There can't be many rich fat people because poor physical health and financial health are driven by the same underlying psychological factors, according to Lamar Pierce, PhD, associate professor of strategy at Washington University in St. Louis, and PhD-candidate Timothy Gubler.

Of course, the argument is academic. Galileo once declared that, despite what sailors and the natural world knows, tides only happened once per day and the moon had no effect. He clearly needed to get out of the library. We know that the moon impacts the tides and we know that plenty of poor people are in fine physical health, so how did they come to such an odd bit of causalation?

They based their conclusion on the decision to contribute to a 401(k) retirement plan and correlated that to poor physical health indicators revealed during an employer-sponsored health examination in giant laundromats.


How to know Old Man Potter was a fictional character. He was rich and fat, which business scholars say psychologically doesn't add up. Credit: public domain.

You know you have left the real world when someone thinks that not contributing to a 401(k) is an indicator of health, rather than of being poor. But they conclude that not saving for retirement and chronic health problems are driven by the same time discounting preferences. 

"We find that existing retirement contribution patterns and future health improvements are highly correlated," the study says. "Those who save for the future by contributing to a 401(k) improved abnormal health test results and poor health behaviors approximately 27 percent more than non-contributors." 

Gubler and Pierce studied use personnel and health data from eight industrial laundry locations in multiple states. They found the previous decision of an employee to forego immediate income and contribute to a 401(k) retirement plan predicted whether he or she would respond positively to the revelation of poor physical health.

Gubler and Pierce wanted to compare 401(k) contributors and non-contributors on how much they were willing to change a health risk. Employees were given an initial health screening. Ninety-seven percent of them had at least one abnormal blood test and 25 percent had at least one severely abnormal finding.

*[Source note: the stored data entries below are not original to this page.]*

/-- A context halted by a stopping fault resumed from its images, or left halted, and whether it stays so (R112, R203, R205). -/
def State.resume (s : State) (d : Nat) : State × Bool :=
  match (s.ctx d).halt with
  | none => (s, false)
  | some h =>
    if h.fatal || h.tamper then (s, true)
    else
      let r := teamsRestore (s.teamsOf d) (s.headerOk d h)
      if r.2 then ((h.extra.foldl (fun st e => st.freeImage d e.1) r.1).returnContext d, false) else (r.1, true)

/-- THAW on this device: the flag cleared, and the context resumed; whether it stays halted. -/
def State.thawHere (s : State) (d : Nat) (f : BitVec 4) : State × Bool := (s.clearFlags d f).resume d

/-- `THAW` (R112, R115, R117). -/
def execThaw (s : State) : Host.Outcome State Fault Refusal :=
  packetEvent (ofType 10) (fun s q p c =>
    let d := p.context
    if !s.childOrRoot c d then s.complete q p Status.denied 0
    else
      let (s1, denied) := s.thawHere d (if c = d then 0 else s.flagOf c d)
      if p.flag0 then (s1.beginForward (s.forwardOf .thaw c d) c d q p denied).settleForwards
      else s1.complete q p (if denied then Status.denied else Status.ok) 0) s

/-! ## PREEMPT (R114) -/

/-- Cores that hold warps of a subtree, highest first. -/
def State.coresOf (s : State) (d : Nat) : List Nat :=
  ((List.range 192).filter fun core => s.teams.any fun p =>
    p.2.holds && s.within d (s.ctxOf p.2) && p.2.warps.any fun w => w.core == core && w.holdsPages).reverse

/-- The teams of a subtree on some cores asked to stop; one that stops for a fault already leaves by that. -/
def State.askTeams (s : State) (d : Nat) (cores : List Nat) : State :=
  { s with teams := s.teams.map fun p =>
      let here := p.2.warps.any fun w => cores.contains w.core && w.holdsPages
      if p.2.place == .resident && p.2.ask == .none && here && s.within d (s.ctxOf p.2) then (p.1, { p.2 with ask := .preempt }) else p }

/-- `PREEMPT` (R114, R148, R151). -/
def execPreempt (s : State) : Host.Outcome State Fault Refusal :=
  packetEvent (ofType 13) (fun s q p c =>
    let d := p.context
    if !s.isChild c d then s.complete q p Status.denied 0
    else
      let cores := (s.coresOf d).take (p.field 12 2)
      let s1 := s.askTeams d cores
      let s2 := if p.flag0 then s1.modCtx d fun x => { x with barred := x.barred ++ cores.filter fun k => !x.barred.contains k } else s1
      (s2.addCmd (.preempt cores) d (some (BitVec.ofNat 10 q, p))).settlePreempts) s

/-! ## INVAL (R102, R103) -/

/-- `INVAL` (R102, R103). -/
def execInval (s : State) : Host.Outcome State Fault Refusal :=
  packetEvent (ofType 14) (fun s q p c =>
    let d := p.context
    if !s.childOrRoot c d then s.complete q p Status.denied 0
    else (s.forget d (p.field 16 8) (p.field 24 8)).addCmd (.inval (p.field 16 8) (p.field 24 8)) d (some (BitVec.ofNat 10 q, p))) s
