-- ==== Sys2Proof/Certificates/Slice0/Obligations.lean ====
section
/-! DEFINITION. The statements about the IL9 model, and the words they are stated in. Each obligation's docstring names the rules of
spec/ it formalises. -/

namespace Sys2Proof.Claims

open Sys2Proof Sys2Proof.Machine

/-! ## What an issue leaves and changes -/

/-- The conditions under which an instruction of the core issues with its own effect, so far as they do not depend on the
instruction: a warp is at issue, a switch marker finds nothing outstanding (R170), the decode checks pass (R253), the registers
named exist (R165), and the ply budget is not spent (R195). -/
def Ready (i : Instr) (mark : Bool) (s : State) (f : Focus) : Prop :=
  s.focus? = some f ∧ (mark = true → f.wp.outstanding = false) ∧ i.wellFormed = true ∧ f.regsOk i.uses = true ∧ f.wp.plyLeft ≠ 0

/-- The lanes that take part: active, and the guard predicate of the lane's thread is 1, p0 reading 1 (R246, R264). -/
def takes (f : Focus) (g : PReg) : List Nat :=
  f.active.filter fun l => (f.wp.thread? l).any fun t => g == 0 || t.preds.getLsbD g.toNat

/-- A state that differs from the one before an issue in the warp at issue only, which has become `w`: every other team, every
other warp, all of memory, every queue, context and unit is as before (two counters of the model count the issue). -/
structure OnlyWarp (f : Focus) (t : State) (w : Warp) : Prop where
  rest   : t = { f.s with teams := t.teams, stamp := f.s.stamp + 1, freeCtr := f.s.freeCtr + 1 }
  others : ∀ k, k ≠ f.tid → t.team? k = f.s.team? k
  team   : t.team? f.tid = some { f.tm with warps := f.tm.warps.set f.wn w }
  memory : ∀ k, t.mem.get k = f.s.mem.get k

/-- The warp's own accounting of an issue: ISSUE_COUNT up and PLY_LEFT down by one, the active set recorded, SKIP_WATCH cleared
(R147, R195, R200, R208). Nothing else of the record `base` changes but its threads, its uniform registers and its outstanding
results, of which a statement speaks by itself. -/
structure Counted (f : Focus) (base w : Warp) : Prop where
  fields : w = { base with
    issues := f.wp.issues + 1, plyLeft := f.wp.plyLeft - 1, active := w.active, lastIssue := f.s.stamp, overlooked := 0
    hold := none, skipWatch := false, lastSpt := none, threads := w.threads, uni := w.uni, pend := w.pend }
  active : ∀ l, w.active.getLsbD l = true ↔ l < 64 ∧ l ∈ f.active

/-- One thread after an issue: only its program counter, its PASSED count, its registers and its predicates may change. An active
thread goes on to `next`, and one that is eligible and not active is passed over once more (R147). -/
structure Stepped (f : Focus) (next : Word) (a b : Thread) : Prop where
  fields : b = { a with pc := b.pc, passed := b.passed, regs := b.regs, preds := b.preds }
  pc     : b.pc = if a.lane ∈ f.active then next else a.pc
  passed : b.passed = if a.lane ∈ f.active then 0 else if a.park = .none then a.passed + 1 else a.passed

/-- Two lists of one length, whose members at each position are related. -/
def Each {α : Type} (R : α → α → Prop) (xs ys : List α) : Prop :=
  xs.length = ys.length ∧ ∀ (i : Nat) (x y : α), xs[i]? = some x → ys[i]? = some y → R x y

/-- The stored value of an allocated register of a thread. -/
def reg (t : Thread) (idx : Nat) : Word := Sparse.get 0 idx t.regs

/-- The predicates of a thread are as before. -/
def SamePreds (a b : Thread) : Prop := b.preds = a.preds
/-- The vector registers of a thread are as before. -/
def SameRegs (a b : Thread) : Prop := ∀ idx, reg b idx = reg a idx
/-- The uniform registers of a warp are as before. -/
def SameUni (a b : Warp) : Prop := ∀ r, b.uRaw r = a.uRaw r

/-- The outstanding results of a warp after writes to some of their registers: either value may stand at the end (R171). -/
def marked (hit : PendCell → Bool) (p : List Pend) : List Pend :=
  p.map fun e => { e with cells := e.cells.map fun c => { c with rewritten := c.rewritten || hit c } }

/-- The effect of an instruction that writes `n` vector registers from `d` on in the lanes of `part`, through the window: register
k of lane l takes a word that `ok l k` admits; every other register, predicate and lane keeps its value (R167, R264). An active
thread goes on to `next`. -/
def VecEffectTo (f : Focus) (t : State) (next : Thread → Word) (part : List Nat) (d n : Nat) (ok : Nat → Nat → Word → Prop) : Prop :=
  ∃ w, OnlyWarp f t w ∧ Counted f f.wp w ∧ SameUni f.wp w ∧
    w.pend = marked (fun c => !c.uni && part.contains c.lane && decide (f.wp.window * 8 + d ≤ c.reg) && decide (c.reg < f.wp.window * 8 + d + n))
      f.wp.pend ∧
    Each (fun a b => Stepped f (next a) a b ∧ SamePreds a b ∧
      ∀ idx, if a.lane ∈ part ∧ f.wp.window * 8 + d ≤ idx ∧ idx < f.wp.window * 8 + d + n
        then ok a.lane (idx - (f.wp.window * 8 + d)) (reg b idx) else reg b idx = reg a idx) f.wp.threads w.threads

/-- The same for an instruction that goes on to the next one. -/
def VecEffect (f : Focus) (t : State) (part : List Nat) (d n : Nat) (ok : Nat → Nat → Word → Prop) : Prop :=
  VecEffectTo f t (fun _ => f.pc + 4) part d n ok

/-- The effect of an instruction that writes `n` uniform registers from `d` on, once, when at least one thread takes part
(R264). -/
def UniEffect (f : Focus) (t : State) (part : List Nat) (d n : Nat) (ok : Nat → Word → Prop) : Prop :=
  ∃ w, OnlyWarp f t w ∧ Counted f f.wp w ∧
    (∀ r, if part ≠ [] ∧ d ≤ r ∧ r < d + n then ok (r - d) (w.uRaw r) else w.uRaw r = f.wp.uRaw r) ∧
    w.pend = marked (fun c => !part.isEmpty && c.uni && decide (d ≤ c.reg) && decide (c.reg < d + n)) f.wp.pend ∧
    Each (fun a b => Stepped f (f.pc + 4) a b ∧ SamePreds a b ∧ SameRegs a b) f.wp.threads w.threads

/-- The effect of an instruction that writes predicate `p` of the threads that `sel` admits; a write to p0 is discarded (R252,
R264, R277). -/
def PredEffect (f : Focus) (t : State) (sel : Thread → Prop) (p : PReg) (val : Nat → Bool) : Prop :=
  ∃ w, OnlyWarp f t w ∧ Counted f f.wp w ∧ SameUni f.wp w ∧ w.pend = f.wp.pend ∧
    Each (fun a b => Stepped f (f.pc + 4) a b ∧ SameRegs a b ∧
      ∀ n < 8, (sel a ∧ p ≠ 0 ∧ n = p.toNat → b.preds.getLsbD n = val a.lane) ∧
        (¬(sel a ∧ p ≠ 0 ∧ n = p.toNat) → b.preds.getLsbD n = a.preds.getLsbD n)) f.wp.threads w.threads
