-- ==== Sys2Proof/Laws/Dispatcher.lean ====
section
/-! SUPPORT. What charging an issue opportunity does, said once: to the records of dispatchers and link ports, and to the warps passed
over. -/

namespace Sys2Proof.Machine

theorem Table.find_map {α : Type} (f : Nat → α → α) (k : Nat) (l : List (Nat × α)) :
    Table.find k (l.map fun p => (p.1, f p.1 p.2)) = (Table.find k l).map (f k) := by
  induction l with
  | nil => rfl
  | cons p l ih =>
    simp only [List.map_cons, Table.find, ih]
    by_cases h : p.1 = k
    · subst h; simp
    · simp [h]

/-- The record of a context at a unit after a charge: of the one charged PASS grows, every other is as it was. -/
theorem passOf_chargePass (t : List (Nat × Disp)) (unit ctx n k c : Nat) (hx : ctx < 4096) (hc : c < 4096) :
    passOf (chargePass t unit ctx n) k c =
      if k = unit ∧ c = ctx then { passOf t unit ctx with pass := (passOf t unit ctx).pass + BitVec.ofNat 64 n } else passOf t k c := by
  rw [passOf, chargePass, Table.find_put]
  by_cases h : k = unit ∧ c = ctx
  · rw [h.1, h.2]; simp
  · rw [if_neg h, if_neg (by omega)]; rfl

/-- A team of the context charged has the warps that the opportunity passed over counted; no other changes. -/
theorem State.charged_team? (s : State) (core slot : Nat) (o : Offer) (t : Nat) :
    (s.charged core slot o).team? t = (s.team? t).map fun tm => if s.ctxOf tm == o.ctx then
      { tm with warps := (List.range tm.warps.length).map fun n => s.passOver core slot o.ctx o t n (tm.warp n) } else tm := by
  have h := Table.find_map (fun t (tm : Team) => if s.ctxOf tm == o.ctx then
      { tm with warps := (List.range tm.warps.length).map fun n => s.passOver core slot o.ctx o t n (tm.warp n) } else tm) t s.teams
  rw [State.team?, State.team?, ← h, State.charged]
  congr 1
  apply List.map_congr_left
  intro p _
  dsimp only
  split <;> rfl

@[simp] theorem State.charged_disp (s : State) (core slot : Nat) (o : Offer) :
    (s.charged core slot o).eng.disp = chargePass s.eng.disp core o.ctx (s.stride .core o.ctx) := rfl

/-- A warp passed over: counted where it could issue, else its count starts again (R145). -/
theorem State.passOver_eq (s : State) (core slot c : Nat) (o : Offer) (t wn : Nat) (w : Warp) :
    s.passOver core slot c o t wn w =
      if w.core ≠ core ∨ w.slot ≠ slot ∨ (t = o.team ∧ wn = o.wn) then w
      else { w with overlooked := if (s.offersFor core slot c).any fun x => x.team == t && x.wn == wn then w.overlooked + 1 else 0 } := by
  have hb : ((w.core != core || w.slot != slot || (t == o.team && wn == o.wn)) = true) =
      (w.core ≠ core ∨ w.slot ≠ slot ∨ (t = o.team ∧ wn = o.wn)) := by
    simp [or_assoc]
  rw [State.passOver]
  simp only [hb]
  split
  · rfl
  · split <;> rfl

end Sys2Proof.Machine
end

They were told of the results, which were sent to the worker's personal physicians. Workers also were given information on risky health behaviors and anticipated future health risks.

The researchers followed the laundry workers for two years to see how they attempted to improve their health, and if those changes were tied to financial planning.

After controlling for differences in initial health, demographics and job type - a claim that has every statistics expert who reads Science 2.0 clawing at their eyes - the scholars declared that retirement savings and health improvement behaviors are highly correlated.

Those who had previously chosen to save for the future through 401(k) contributions improved their health significantly more than non-contributors, despite having few health differences prior to program implementation.

 Article: "Healthy, Wealthy, and Wise: Retirement Planning Predicts Employee Health Improvements," Psychological Science.